/-- ALU_NOP. -/
def execAluNop (t : Fin 8) (s : State) : Out := viaCore s (aluEff .nop t)
/-- MOV. -/
def execMov (t : Fin 8) (s : State) : Out := viaCore s (aluEff .mov t)
/-- ADD. -/
def execAdd (t : Fin 8) (s : State) : Out := viaCore s (aluEff .add t)
/-- SUB. -/
def execSub (t : Fin 8) (s : State) : Out := viaCore s (aluEff .sub t)
/-- AND. -/
def execAnd (t : Fin 8) (s : State) : Out := viaCore s (aluEff .and t)
/-- OR. -/
def execOr (t : Fin 8) (s : State) : Out := viaCore s (aluEff .or t)
/-- XOR. -/
def execXor (t : Fin 8) (s : State) : Out := viaCore s (aluEff .xor t)
/-- SHL. -/
def execShl (t : Fin 8) (s : State) : Out := viaCore s (aluEff .shl t)
/-- SHR. -/
def execShr (t : Fin 8) (s : State) : Out := viaCore s (aluEff .shr t)
/-- MIN. -/
def execMin (t : Fin 8) (s : State) : Out := viaCore s (aluEff .min t)
/-- MAX. -/
def execMax (t : Fin 8) (s : State) : Out := viaCore s (aluEff .max t)
/-- CMP. -/
def execCmp (t : Fin 8) (s : State) : Out := viaCore s (aluEff .cmp t)
/-- TEST. -/
def execTest (t : Fin 8) (s : State) : Out := viaCore s (aluEff .test t)

/-! ### The IO slot (06 R336-R343) -/

/-- The IO slot of the word in progress, whose IO_OP is `op`, does `f`; `f` answers none while the word waits. -/
def ioEff (op : Nat) (f : Nat → State → Option (IoOut × State)) (t : Nat) (s : State) : State :=
  let d := drover s t
  if d.st = .running ∧ d.io = none ∧ wIo (curWord s t) = op then
    let s1 := beginWord s t
    match f t s1 with
    | some (o, s2) => setDrover s2 t { drover s2 t with io := some o }
    | none => s1
  else s

/-- The room in IO_SRC. -/
def ioRoom (s : State) (t : Nat) : Nat := (wReg (drover s t) (wIoSrc (curWord s t))).toNat

/-- NOP. -/
def ioNop (_ : Nat) (s : State) : Option (IoOut × State) := some ({}, s)

/-- HEAD: the next frame is put on offer. -/
def ioHead (t : Nat) (s : State) : Option (IoOut × State) :=
  let d := drover s t
  if waitsQueue s t then none
  else
    let o := droverOffer s d d.segs
    let w := offerWord s d o
    some ({ dst := some (BitVec.ofNat 64 (fld w 0 16)), w15 := some w, offer := some (offerFlags o) },
      setDrover s t { d with offer := o.map fun x => (x.1, x.2.tok.uid) })

/-- TAKE_RUN: whole frames are reserved while they fit. -/
def ioTakeRun (t : Nat) (s : State) : Option (IoOut × State) :=
  let d := drover s t
  let n := runLimit (curWord s t)
  let aid := (d.entry.map (·.aid)).getD 0
  let (r, s1) := takeFrames d aid n s d.segs (ioRoom s t) 0 []
  if r.ready then
    some ({ dst := some (BitVec.ofNat 64 r.room), w15 := some (offerWord s1 d r.offer), offer := some (offerFlags r.offer)
            fail := some (decide (r.count < n)) },
      setDrover s1 t { d with segs := r.segs, robins := d.robins ++ r.moved, offer := r.offer.map fun x => (x.1, x.2.tok.uid) })
  else none

/-- The frame on offer, if it is still there. -/
def onOffer (s : State) (d : Drover) : Option (Nat × QFrame) :=
  match d.offer with
  | some (q, uid) => ((queue s q).frames.find? fun f => f.tok.uid == uid).map fun f => (q, f)
  | none => none

/-- MIN_FRAG as it stood at the entry vector (06 R348). -/
def minFrag (d : Drover) : Nat := Nat.max 64 (fld d.frag 16 14)

/-- The bytes that TAKE_PART would take of a frame, if it is not refused (06 R337). -/
def partBytes (s : State) (d : Drover) (room : Nat) (q : Nat) (f : QFrame) : Option Nat :=
  let n := Nat.min (room - 8 - d.ovr) (f.remain - minFrag d)
  if bit d.frag (qPrio s q) && !d.part && decide (minFrag d ≤ n) then some n else none

/-- TAKE_PART: the first bytes of the frame on offer are reserved. -/
def ioTakePart (t : Nat) (s : State) : Option (IoOut × State) :=
  let d := drover s t
  let room := ioRoom s t
  match onOffer s d with
  | some (q, f) =>
    match partBytes s d room q f with
    | some n =>
      some ({ dst := some (BitVec.ofNat 64 room - BitVec.ofNat 64 (segBytes d.ovr n)), fail := some false },
        setDrover s t { d with
          segs := d.segs ++ [⟨q, f.tok.uid, f.carried, f.carried + n, false⟩], part := true, offer := none })
    | none => some ({ fail := some true }, s)
  | none => some ({ fail := some true }, s)

/-- Padded bytes of messages (03 R192). -/
def msgBytes (l : List Msg) : Nat := l.foldl (fun n m => n + roundUp m.bytes.length 8) 0
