-- ==== Sys2Proof/Certificates/Slice0/Obligations.lean ====
section
/-!
DEFINITION. The statements about the device, one for each family of commands and each kind of state, and what every step keeps.
-/
open Sys2Proof Sys2Proof.Machine

/-! ### The queue of commands and the tick -/

/-- For every command and state, a step on the state with the command at the front of its queue is the command's meaning on the state with
the queue's rest. The queue is the model's (log 5). -/
def Obligations.StepRunsFront : Prop :=
  ∀ (s : State) (c : Instr) (rest : List Instr), step { s with pending := c :: rest } = exec c { s with pending := rest }

/-- On an empty queue a step is one 3.2 ns tick of the time unit (the model's choice, log 3): what the Keeper's last tick owes comes about
first (the model's order, logs 66 and 69), time advances by one tick, and the queue and the fuses stay. The Keeper counts a tick whenever
32,768 Hz has one, while its supply and its crystal run. With the core off no register outside the Keeper changes. With the core running,
the reach counter and the domains advance by their increments once the tracts have ticked; each fitted tract's drover charges the tick to
its class, or keeps it open while the word in progress runs; and BURST_EN rises as the rise of the first pair of edges is reached and
falls as its fall is, unless a burst about to be launched joins on. The tick after a commit of DORMANT loses everything outside the Keeper
and drives CORE_EN low (the model's choice of the instant, log 118). -/
def Obligations.IdleStepTicks : Prop :=
  ∀ s : State, s.pending = [] →
    let k := tickDue s
    let u := keeperRun { k with now := s.now + 1 }
    let v := (tracts u).foldl tickTract u
    let x := countRises (clocksTick v)
    ∃ t, step s = .next t ∧ t.now = s.now + 1 ∧ t.pending = [] ∧ t.fuses = s.fuses ∧
      t.keeper = u.keeper ∧ t.keeper.ticks = k.keeper.ticks + b2n (k.keeper.xtal && k.power.vkeep && decide (312500000 ≤ k.keeper.frac + 32768)) ∧
      (running u = false → falling u = false → t.regs = u.regs ∧ t.time = s.time ∧ t.wire = k.wire ∧
        ∀ a, inKeeper a = false → rd t a = rd s a) ∧
      (running u = true →
        t.time.reach = (if s.time.reachSet = true then s.time.reach + ((rd64 v R.TIME_REACH_INCR).setWidth 48).setWidth 88 else s.time.reach) ∧
        (∀ d : Bool, (d = true → hasB s = true) →
          (dom t d).cnt = (dom s d).cnt + (domIncr v d).setWidth 88 ∧ (dom t d).idle = (dom s d).idle + 1) ∧
        (∀ n ∈ tracts u, ∃ w, w = { u with regs := w.regs, perf := w.perf, paces := w.paces, drovers := w.drovers } ∧ drover w n = drover u n ∧
          match tickClass w n with
          | none => drover t n = { drover u n with live := (drover u n).live + 1 } ∧ (drover u n).st = .running
          | some c => look 0 (drover t n).ledger.cls c = (look 0 (drover u n).ledger.cls c + 1) % 2 ^ 48 ∧
              (∀ j, j ≠ c → look 0 (drover t n).ledger.cls j = look 0 (drover u n).ledger.cls j) ∧ (drover t n).live = (drover u n).live) ∧
        (s.gate.edges = [] → t.gate.edges = [] ∧ t.gate.high = s.gate.high) ∧
        (∀ e l, s.gate.edges = e :: l →
          (0 ≤ lead (reachNow x) e.1 → s.gate.high = false → Output.burstEn true e.1 ∈ t.wire) ∧
          (0 ≤ lead (reachNow x) e.2 → joins x e.2 = false →
            Output.burstEn false e.2 ∈ t.wire ∧ t.gate.high = false ∧ t.gate.edges = l) ∧
          (lead (reachNow x) e.2 < 0 ∨ joins x e.2 = true →
            t.gate.high = (s.gate.high || decide (0 ≤ lead (reachNow x) e.1)) ∧ t.gate.edges = s.gate.edges)) ∧
        t.gate.rises = s.gate.rises.filter fun r => decide (lead (reachNow x) r < 0)) ∧
      (falling u = true → t.power.coreUp = false ∧ t.power.coreEn = false ∧ t.power.nextCause = 8 ∧ t.mode = { mode := .dormant } ∧
        t.wire = u.wire ++ signalsEnd u ++ [.coreEn false] ∧ t.queues = [] ∧ t.table = [] ∧ t.flights = [] ∧ t.rings = [] ∧
        (∀ a, inKeeper a = true → rd t a = rd u a) ∧ ∀ a, inKeeper a = false → rd t a = regReset a)

/-- Every command completes in every state, unless it is an access to an address outside BAR0 or BAR2, which faults by name; none is
refused. That a command whose conditions do not hold leaves the state as it is, and completes, is the model's choice (logs 2 and 10). -/
def Obligations.OnlyBarRangesStop : Prop :=
  ∀ (c : Instr) (s : State),
    (inBars c = true → ∃ t, exec c s = .next t) ∧
    (inBars c = false → exec c s = .fault .outsideBar0 ∨ exec c s = .fault .outsideBar2)
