-- ==== Sys2Proof/Laws/State.lean ====
section
/-!
SUPPORT. What each named update of the state leaves as it was, field by field, and what the updated entry reads as.
-/
namespace Sys2Proof.Machine

/-! ### wr -/

@[simp] theorem wr_pending (s : State) (a : Nat) (v : Word) : (wr s a v).pending = s.pending := rfl
@[simp] theorem wr_wire (s : State) (a : Nat) (v : Word) : (wr s a v).wire = s.wire := rfl
@[simp] theorem wr_free (s : State) (a : Nat) (v : Word) : (wr s a v).free = s.free := rfl
@[simp] theorem wr_now (s : State) (a : Nat) (v : Word) : (wr s a v).now = s.now := rfl
@[simp] theorem wr_fuses (s : State) (a : Nat) (v : Word) : (wr s a v).fuses = s.fuses := rfl
@[simp] theorem wr_power (s : State) (a : Nat) (v : Word) : (wr s a v).power = s.power := rfl
@[simp] theorem wr_mode (s : State) (a : Nat) (v : Word) : (wr s a v).mode = s.mode := rfl
@[simp] theorem wr_keeper (s : State) (a : Nat) (v : Word) : (wr s a v).keeper = s.keeper := rfl
@[simp] theorem wr_time (s : State) (a : Nat) (v : Word) : (wr s a v).time = s.time := rfl
@[simp] theorem wr_line (s : State) (a : Nat) (v : Word) : (wr s a v).line = s.line := rfl
@[simp] theorem wr_keys (s : State) (a : Nat) (v : Word) : (wr s a v).keys = s.keys := rfl
@[simp] theorem wr_reasm (s : State) (a : Nat) (v : Word) : (wr s a v).reasm = s.reasm := rfl
@[simp] theorem wr_intc (s : State) (a : Nat) (v : Word) : (wr s a v).intc = s.intc := rfl
@[simp] theorem wr_host (s : State) (a : Nat) (v : Word) : (wr s a v).host = s.host := rfl
@[simp] theorem wr_perf (s : State) (a : Nat) (v : Word) : (wr s a v).perf = s.perf := rfl
@[simp] theorem wr_paces (s : State) (a : Nat) (v : Word) : (wr s a v).paces = s.paces := rfl
@[simp] theorem wr_serial (s : State) (a : Nat) (v : Word) : (wr s a v).serial = s.serial := rfl
@[simp] theorem wr_past (s : State) (a : Nat) (v : Word) : (wr s a v).past = s.past := rfl
@[simp] theorem wr_turns (s : State) (a : Nat) (v : Word) : (wr s a v).turns = s.turns := rfl
@[simp] theorem wr_cistern (s : State) (a : Nat) (v : Word) : (wr s a v).cistern = s.cistern := rfl
@[simp] theorem wr_res (s : State) (a : Nat) (v : Word) : (wr s a v).res = s.res := rfl
@[simp] theorem wr_queues (s : State) (a : Nat) (v : Word) : (wr s a v).queues = s.queues := rfl
@[simp] theorem wr_robins (s : State) (a : Nat) (v : Word) : (wr s a v).robins = s.robins := rfl
@[simp] theorem wr_marks (s : State) (a : Nat) (v : Word) : (wr s a v).marks = s.marks := rfl
@[simp] theorem wr_table (s : State) (a : Nat) (v : Word) : (wr s a v).table = s.table := rfl
@[simp] theorem wr_drovers (s : State) (a : Nat) (v : Word) : (wr s a v).drovers = s.drovers := rfl
@[simp] theorem wr_store (s : State) (a : Nat) (v : Word) : (wr s a v).store = s.store := rfl
@[simp] theorem wr_gate (s : State) (a : Nat) (v : Word) : (wr s a v).gate = s.gate := rfl
@[simp] theorem wr_msgs (s : State) (a : Nat) (v : Word) : (wr s a v).msgs = s.msgs := rfl
@[simp] theorem wr_parser (s : State) (a : Nat) (v : Word) : (wr s a v).parser = s.parser := rfl
@[simp] theorem wr_cls (s : State) (a : Nat) (v : Word) : (wr s a v).cls = s.cls := rfl
@[simp] theorem wr_flights (s : State) (a : Nat) (v : Word) : (wr s a v).flights = s.flights := rfl
@[simp] theorem wr_ghosts (s : State) (a : Nat) (v : Word) : (wr s a v).ghosts = s.ghosts := rfl
@[simp] theorem wr_toQueue (s : State) (a : Nat) (v : Word) : (wr s a v).toQueue = s.toQueue := rfl
@[simp] theorem wr_toPort (s : State) (a : Nat) (v : Word) : (wr s a v).toPort = s.toPort := rfl
@[simp] theorem wr_rings (s : State) (a : Nat) (v : Word) : (wr s a v).rings = s.rings := rfl
@[simp] theorem wr_dmas (s : State) (a : Nat) (v : Word) : (wr s a v).dmas = s.dmas := rfl
@[simp] theorem wr_scans (s : State) (a : Nat) (v : Word) : (wr s a v).scans = s.scans := rfl
@[simp] theorem wr_ports (s : State) (a : Nat) (v : Word) : (wr s a v).ports = s.ports := rfl
@[simp] theorem wr_flash (s : State) (a : Nat) (v : Word) : (wr s a v).flash = s.flash := rfl
@[simp] theorem wr_loader (s : State) (a : Nat) (v : Word) : (wr s a v).loader = s.loader := rfl

/-! ### emit -/

@[simp] theorem emit_pending (s : State) (o : Output) : (emit s o).pending = s.pending := rfl
@[simp] theorem emit_free (s : State) (o : Output) : (emit s o).free = s.free := rfl
@[simp] theorem emit_now (s : State) (o : Output) : (emit s o).now = s.now := rfl
@[simp] theorem emit_fuses (s : State) (o : Output) : (emit s o).fuses = s.fuses := rfl
@[simp] theorem emit_power (s : State) (o : Output) : (emit s o).power = s.power := rfl
@[simp] theorem emit_mode (s : State) (o : Output) : (emit s o).mode = s.mode := rfl
@[simp] theorem emit_keeper (s : State) (o : Output) : (emit s o).keeper = s.keeper := rfl
@[simp] theorem emit_time (s : State) (o : Output) : (emit s o).time = s.time := rfl
@[simp] theorem emit_line (s : State) (o : Output) : (emit s o).line = s.line := rfl
@[simp] theorem emit_keys (s : State) (o : Output) : (emit s o).keys = s.keys := rfl
@[simp] theorem emit_reasm (s : State) (o : Output) : (emit s o).reasm = s.reasm := rfl
@[simp] theorem emit_intc (s : State) (o : Output) : (emit s o).intc = s.intc := rfl
@[simp] theorem emit_host (s : State) (o : Output) : (emit s o).host = s.host := rfl
@[simp] theorem emit_perf (s : State) (o : Output) : (emit s o).perf = s.perf := rfl
@[simp] theorem emit_paces (s : State) (o : Output) : (emit s o).paces = s.paces := rfl
@[simp] theorem emit_serial (s : State) (o : Output) : (emit s o).serial = s.serial := rfl
@[simp] theorem emit_past (s : State) (o : Output) : (emit s o).past = s.past := rfl
@[simp] theorem emit_turns (s : State) (o : Output) : (emit s o).turns = s.turns := rfl
@[simp] theorem emit_cistern (s : State) (o : Output) : (emit s o).cistern = s.cistern := rfl
@[simp] theorem emit_res (s : State) (o : Output) : (emit s o).res = s.res := rfl
@[simp] theorem emit_queues (s : State) (o : Output) : (emit s o).queues = s.queues := rfl
@[simp] theorem emit_robins (s : State) (o : Output) : (emit s o).robins = s.robins := rfl
@[simp] theorem emit_marks (s : State) (o : Output) : (emit s o).marks = s.marks := rfl
@[simp] theorem emit_table (s : State) (o : Output) : (emit s o).table = s.table := rfl
@[simp] theorem emit_drovers (s : State) (o : Output) : (emit s o).drovers = s.drovers := rfl
@[simp] theorem emit_store (s : State) (o : Output) : (emit s o).store = s.store := rfl
@[simp] theorem emit_gate (s : State) (o : Output) : (emit s o).gate = s.gate := rfl
@[simp] theorem emit_msgs (s : State) (o : Output) : (emit s o).msgs = s.msgs := rfl
@[simp] theorem emit_parser (s : State) (o : Output) : (emit s o).parser = s.parser := rfl
@[simp] theorem emit_cls (s : State) (o : Output) : (emit s o).cls = s.cls := rfl
@[simp] theorem emit_flights (s : State) (o : Output) : (emit s o).flights = s.flights := rfl
@[simp] theorem emit_ghosts (s : State) (o : Output) : (emit s o).ghosts = s.ghosts := rfl
@[simp] theorem emit_toQueue (s : State) (o : Output) : (emit s o).toQueue = s.toQueue := rfl
@[simp] theorem emit_toPort (s : State) (o : Output) : (emit s o).toPort = s.toPort := rfl
@[simp] theorem emit_rings (s : State) (o : Output) : (emit s o).rings = s.rings := rfl
@[simp] theorem emit_dmas (s : State) (o : Output) : (emit s o).dmas = s.dmas := rfl
@[simp] theorem emit_scans (s : State) (o : Output) : (emit s o).scans = s.scans := rfl
@[simp] theorem emit_ports (s : State) (o : Output) : (emit s o).ports = s.ports := rfl
@[simp] theorem emit_flash (s : State) (o : Output) : (emit s o).flash = s.flash := rfl
@[simp] theorem emit_loader (s : State) (o : Output) : (emit s o).loader = s.loader := rfl
@[simp] theorem emit_regs (s : State) (o : Output) : (emit s o).regs = s.regs := rfl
■ ■ ■
- _Assigned task_:
Set down, exactly as they stand above, the lines starting with the line with "v).gate = s.gate := rfl" and going on through the line with "v).parser = s.parser := rfl", and no others.

- _Answer to this task_:
@[simp] theorem wr_gate (s : State) (a : Nat) (v : Word) : (wr s a v).gate = s.gate := rfl
@[simp] theorem wr_msgs (s : State) (a : Nat) (v : Word) : (wr s a v).msgs = s.msgs := rfl
@[simp] theorem wr_parser (s : State) (a : Nat) (v : Word) : (wr s a v).parser = s.parser := rfl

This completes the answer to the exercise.